Scan the lines below for the word "warmBucketOf". Copy each line you find it in.

### Records for the exercise

/-- The epoch that a commit makes, from the load, or from the active epoch with other scales (R167, R168). -/
def committed (s : State) (p : Nat) (kind : CommitKind) : Option ModelEpoch :=
  let m := modelAt s p
  let num := nextNum m.lastNum
  let d := (partAt s p).drift
  match kind with
  | .load => m.load.vd.map (fun vd =>
      { num, st := .prepared, vd, imageHash := m.load.imageHash, passes := m.load.passes, gapMissing := m.load.gap,
        place := { m.load.place with reg := ((activeEpoch s p).map (fun (a : ModelEpoch) => a.place.reg + 1)).getD 0 % 2 } })
  | .retemper => (activeEpoch s p).map (fun a => { a with num, inflight := 0, tempered := true, scales := d.next })
  | .revert => (activeEpoch s p).map (fun a => { a with num, inflight := 0, tempered := false, scales := d.parentScales })
  | .unload => none

/-- A re-tempering result or a revert takes effect (R163, R167, R168). -/
def temperCommitted (p : Nat) (kind : CommitKind) (parent : Option ModelEpoch) (num : BitVec 16) (s : State) : State :=
  let pn := (parent.map (·.num)).getD 0
  match kind with
  | .retemper =>
    let s := endAttempt p 0x01 1 s
    let s := modPart p (fun x => { x with drift := { x.drift with
      parent := pn, parentScales := (parent.map (·.scales)).getD [], next := [],
      pinWatch := if x.drift.clamped = 0 then none else some (num, nowNs s + 1000000) } }) s
    event p 3 num.toNat (auditDevice 0x0029 p 1 (leBytes 2 num.toNat ++ leBytes 2 pn.toNat) s)
  | .revert =>
    modPart p (fun x => { x with drift := { x.drift with parent := pn, clamped := 0, hold := true, outcome := 0x0A, pinWatch := none } }) s
  | _ => s

/-- The first commit of a partition takes effect (R364, R367). -/
def takeCommit (part : Part) (c : CommitSt) (t : DWord) (s : State) : State :=
  let p := part.val
  let parent := activeEpoch s p
  let e := committed s p c.kind
  let s := modModel p (fun m => { m with load := { m.load with commits := m.load.commits.drop 1 } }) s
  let s := passTc t 0 part (drainActive p s)
  let s := match e with
    | some e =>
      let r := if c.kind = .load then placeEpoch part e s else
        (e, (placeGroups s p e).foldl (fun s g => (groupBricks s [g.1]).foldl (fun s b => modBrick b (fun x =>
          shareTables g.1.window ((parent.map (fun (a : ModelEpoch) => a.num)).getD 0) e.num (assignSlots part e.num g.2 x)) s) s) s)
      activate p r.1 r.2
    | none =>
      modPart p (fun x => { x with cascade := x.cascade &&& ~~~(1#32), stream := 0 }) (modModel p (fun m => { m with cascadeOn := false }) s)
  let s := driftAtCommit p c.kind s
  let s := temperCommitted p c.kind parent ((e.map (·.num)).getD 0) s
  match c.kind with
  | .load =>
    let s := modModel p (fun m => { m with load := { m.load with commits := m.load.commits.filter (fun (x : CommitSt) => x.kind == .unload || x.kind == .load) } }) s
    wakeBlocks p (setLoad p (endLoad 0) (auditLoad p 1 0 (activeNum s p) s))
  | .unload => auditLoad p 1 0 0 (modModel p (fun m => { m with load := { m.load with commits := m.load.commits.filter (fun (x : CommitSt) => x.kind == .load) } }) s)
  | _ => s

/-- MODEL_TC (R364, R367): at T_c the committed epoch becomes ACTIVE and the previous one DRAINING. -/
def execModelTc (part : Part) (s : State) : Out :=
  match (modelAt s part.val).load.commits with
  | c :: _ =>
    match c.tc with
    | some t => .next (if t.toNat ≤ s.time.wall.toNat ∧ s.st.pause.isNone = true then broadcastTc part.val (takeCommit part c t s) else s)
    | none => .next (broadcastTc part.val s)
  | [] => .next s

/-- PARAM (R370): during COMMITTING it waits; with no ACTIVE epoch it records LOAD_STATE. -/
def execParamCommit (path : Path) (part : Part) (block : ParamBlock) (s : State) : Out :=
  let p := part.val
  let ok := fun (s : State) => decide ((modelAt s p).load.phase = .committing) ||
    ((activeEpoch s p).map (fun e => !badBlock e block)).getD false
  .next (commandWith path operatorRights 0x0022 p ok (leBytes 2 5 ++ leBytes 2 (activeNum s p).toNat) (loadCode p 0x0C)
    (fun s => if (modelAt s p).load.phase = .committing then
        modModel p (fun m => { m with load := { m.load with blocks := m.load.blocks ++ [{ block }] } }) s
      else takeBlock p block s) s)

/-- PARAM_TP (R370, R132): at T_p every open pallet of the partition leaves, and the block applies to the epoch with the version raised. -/
def execParamTp (part : Part) (s : State) : Out :=
  let p := part.val
  match (modelAt s p).load.blocks with
  | b :: _ =>
    match b.tp with
    | none => .next s
    | some t =>
      .next (if s.time.wall.toNat < t.toNat then s
        else
          let s := modModel p (fun m => { m with load := { m.load with blocks := m.load.blocks.drop 1 } }) s
          let s := passTc t 2 part s
          let s := s.pdies.foldl (fun s x => (x.2.open_.filter (fun q => q.part == part)).foldl (fun s q => closePallet x.1 q s) s) s
          let s := modEpoch p b.epoch (fun e =>
            { e with params := b.block.vals.foldl (fun m v => mapSet v.1 v.2 m) e.params, offsets := b.block.offsets, offVersion := e.offVersion + 1 }) s
          loadCode p 0x00 s)
  | [] => .next s

/-- Whether a stamped slice is pinned to an epoch of a partition. -/
def pinnedTo (part : Part) (e : BitVec 16) (st : Stamped) : Bool := dPart st.s.desc == part && st.modelEpoch == e

/-- The pinned slices of one P-die answered at once (R366): retained ones with source `hi`, the others with source `lo`. -/
def answerPinned (pin : Stamped → Bool) (hi lo : Nat) (s : State) (x : Nat × PDie) : State :=
  let s := (x.2.slots.filter (fun k => pin k.2.st)).foldl (fun s k => answerSlot x.1 k.1 (slotAnswer hi) s) s
  let early := x.2.inbox.filter pin
  let slow := (x.2.slow.filter (fun w => pin w.st)).map (·.st)
  let s := modPdie x.1 (fun y => { y with inbox := y.inbox.filter (fun st => !pin st), slow := y.slow.filter (fun w => !pin w.st) }) s
  (early ++ slow).foldl (fun s st => finalVerdict st { defaultAnswer s st with source := lo } s) s
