-- ==== Sys2Proof/Machine/FlowEvents.lean ====
section
/-!
DEFINITION. The events of the flow table's tiers: warm probes, demotions and the sweepers (R79 to R84).
-/

namespace Sys2Proof.Machine

open Sys2Proof

/-! ### The warm tier (R82 to R84) -/

/-- The home S-die of a digest (R82). -/
def warmHome (d : BitVec 111) : Nat := d.toNat % 4

/-- The warm bucket of a digest. -/
def warmBucketOf (d : BitVec 111) : Nat := d.toNat / 4 % 2 ^ 23

/-- Whether a warm bucket is lost: its S-die or its channel is retired (R466, R467). -/
def warmLost (x : SDie) (b : Nat) : Bool := x.lost || inHole x (b * 1024)

/-- Whether two entries are the same flow's (R82). -/
def sameFlow (a b : FlowEntry) : Bool := a.digest == b.digest && a.part == b.part && a.gen == b.gen

/-- The lowest-numbered P-die in service, or P-die i while it is (R82). -/
def countingPdie (s : State) (i : Nat) : Nat :=
  if !(pdieAt s i).lost then i else ((List.range 4).find? (fun p => !(pdieAt s p).lost)).getD i

/-- The warm entry that a probe finds: the same digest, partition and generation, not EMPTY (R70, R83, R89). -/
def warmFind (s : State) (pr : WarmProbe) : Option FlowEntry :=
  let x := sdieAt s (warmHome pr.digest)
  if warmLost x (warmBucketOf pr.digest) then none
  else (mapGet [] x.warm (warmBucketOf pr.digest)).find? (fun e =>
    e.digest == pr.digest && e.part == pr.part && e.gen == pr.gen && !stale (flowCtx s) e)

/-- Whether a probe's entry still waits for its reply: the entry is YOUNG and no later insertion of its flow has probed again (R83). -/
def probeOpen (s : State) (p : Nat) (pr : WarmProbe) : Bool :=
  let x := pdieAt s p
  let r : FlowRef := { tracked := true, digest := pr.digest, bucket := pr.bucket, part := pr.part, gen := pr.gen, geom := pr.geom }
  (((peekEntry (flowCtx s) r x).map (·.young)).getD false)
    && !x.probes.any (fun q => q.digest == pr.digest && q.part == pr.part && decide (pr.id < q.id))

/-- WARM_PROBE_REPLY (R83): within 2 us a hit leaves the warm tier and is merged into the entry, and a miss leaves the entry; a later reply,
or one whose entry has left the table, is discarded and counted. -/
def execWarmProbeReply (p : Die) (probe : Nat) (s : State) : Out :=
  let x := pdieAt s p.val
  match x.probes.find? (fun q => q.id == probe) with
  | none => .next s
  | some pr =>
    if probeOpen s p.val pr && decide (nowNs s ≤ pr.sentNs + 2000) then
      let hit := warmFind s pr
      let s := match hit with
        | some e => modSdie (warmHome pr.digest) (fun d =>
            { d with warm := mapMod [] (warmBucketOf pr.digest) (fun l => l.filter (fun y => !sameFlow y e)) d.warm }) s
        | none => s
      .next (modPdie p.val (warmReply (flowCtx s) pr hit) s)
    else
      let live := probeOpen s p.val pr
      .next (modPdie p.val (fun y =>
        let y := if live then warmTimeout (flowCtx s) pr y else y
        pcnt 110 1 { y with probes := y.probes.filter (fun q => q.id != pr.id) }) s)

/-- WARM_PROBE_TIMEOUT (R83): 2 us after the insertion without a reply, the entry becomes ESTABLISHED. -/
def execWarmProbeTimeout (p : Die) (probe : Nat) (s : State) : Out :=
  match (pdieAt s p.val).probes.find? (fun q => q.id == probe) with
  | none => .next s
  | some pr =>
    if probeOpen s p.val pr && decide (pr.sentNs + 2000 ≤ nowNs s) then .next (modPdie p.val (warmTimeout (flowCtx s) pr) s)
    else .next s

/-- An entry put into a warm bucket of 8 (R82): merged with its flow's, into a free place, in the place of a stale entry (R89), or in place of
the oldest. What is given beside the bucket: whether a stale entry was reclaimed, and whether a live one was replaced. -/
def warmPlace (c : FlowCtx) (e : FlowEntry) (l : List FlowEntry) : List FlowEntry × Bool × Bool :=
  if l.any (fun y => sameFlow y e && !stale c y) then
    (l.map (fun y => if sameFlow y e && !stale c y then { mergeEntries y e with young := false } else y), false, false)
  else if l.length < 8 then (l ++ [e], false, false)
  else
    match l.findIdx? (fun y => stale c y) with
    | some i => (l.set i e, true, false)
    | none =>
      match oldestOf c.ts (l.zipIdx.map (fun y => (y.2, y.1))) with
      | some o => (l.set o.1 e, false, true)
      | none => (l ++ [e], false, false)

/-- DEMOTION (R79, R82): the oldest entry on its way reaches its home S-die. -/
def execDemotion (sdie : Die) (s : State) : Out :=
  let x := sdieAt s sdie.val
  match x.demoting with
  | [] => .next s
  | d :: rest =>
    let b := warmBucketOf d.entry.digest
    let s := putSdie sdie.val { x with demoting := rest } s
    if warmLost x b then .next (cntPdie d.pdie.val 111 1 s)
    else
      let r := warmPlace (flowCtx s) d.entry (mapGet [] x.warm b)
      let s := modSdie sdie.val (fun y => { y with warm := mapSet b r.1 y.warm }) s
      let s := if r.2.1 then cntPdie (countingPdie s sdie.val) 113 1 s else s
      .next (if r.2.2 then cntPdie d.pdie.val 111 1 s else s)

/-! ### The sweepers (R81, R82, R89, R90) -/

/-- The buckets per us that the idle timeouts need; 1 while no partition has one (R81). -/
def sweepNeed (s : State) : Nat :=
  let us := (s.parts.filterMap (fun x =>
    let idle := min 3600 (bits 31 20 x.2.flow.toNat)
    if idle = 0 then none else some (idle * 1000000)))
  match us with
  | [] => 1
  | a :: t => ceilDiv (786432 * 16) (t.foldl min a)

/-- SWEEPER_VISIT (R81): the next bucket is swept; after the last the sweep's wall time is kept. -/
def execSweeperVisit (p : Die) (s : State) : Out :=
  let s := loopOutput 6 0 (sweepNeed s) s
  .next (modPdie p.val (fun x =>
    let i := x.sweepPos
    let x := if i = 0 then { x with sweepStartNs := nowNs s } else x
    let x := sweepBucket (flowCtx s) i x
    let x := { x with flushLeft := x.flushLeft - 1 }
    if i + 1 < hotBuckets then { x with sweepPos := i + 1 }
    else { x with sweepPos := 0, lastSweepMs := min 65535 ((nowNs s - x.sweepStartNs) / 1000000) }) s)

/-- WARM_SWEEPER_VISIT (R82): the next warm bucket is swept by age, generation and flow-geometry epoch. -/
def execWarmSweeperVisit (sdie : Die) (s : State) : Out :=
  let x := sdieAt s sdie.val
  let c := flowCtx s
  let l := mapGet [] x.warm x.warmPos
  let old := (l.filter (fun e => stale c e)).length
  let idle := (l.filter (fun e => !stale c e && aged c e)).length
  let keep := l.filter (fun e => !stale c e && !aged c e)
  let warm := if l.isEmpty then x.warm else if keep.isEmpty then mapDel x.warmPos x.warm else mapSet x.warmPos keep x.warm
  let s := putSdie sdie.val { x with warm, warmPos := (x.warmPos + 1) % 2 ^ 23 } s
  let k := countingPdie s sdie.val
  .next (cntPdie k 113 old (cntPdie k 105 idle s))

end Sys2Proof.Machine
end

######

◆ Task output:
def warmBucketOf (d : BitVec 111) : Nat := d.toNat / 4 % 2 ^ 23
  if warmLost x (warmBucketOf pr.digest) then none
  else (mapGet [] x.warm (warmBucketOf pr.digest)).find? (fun e =>
            { d with warm := mapMod [] (warmBucketOf pr.digest) (fun l => l.filter (fun y => !sameFlow y e)) d.warm }) s
    let b := warmBucketOf d.entry.digest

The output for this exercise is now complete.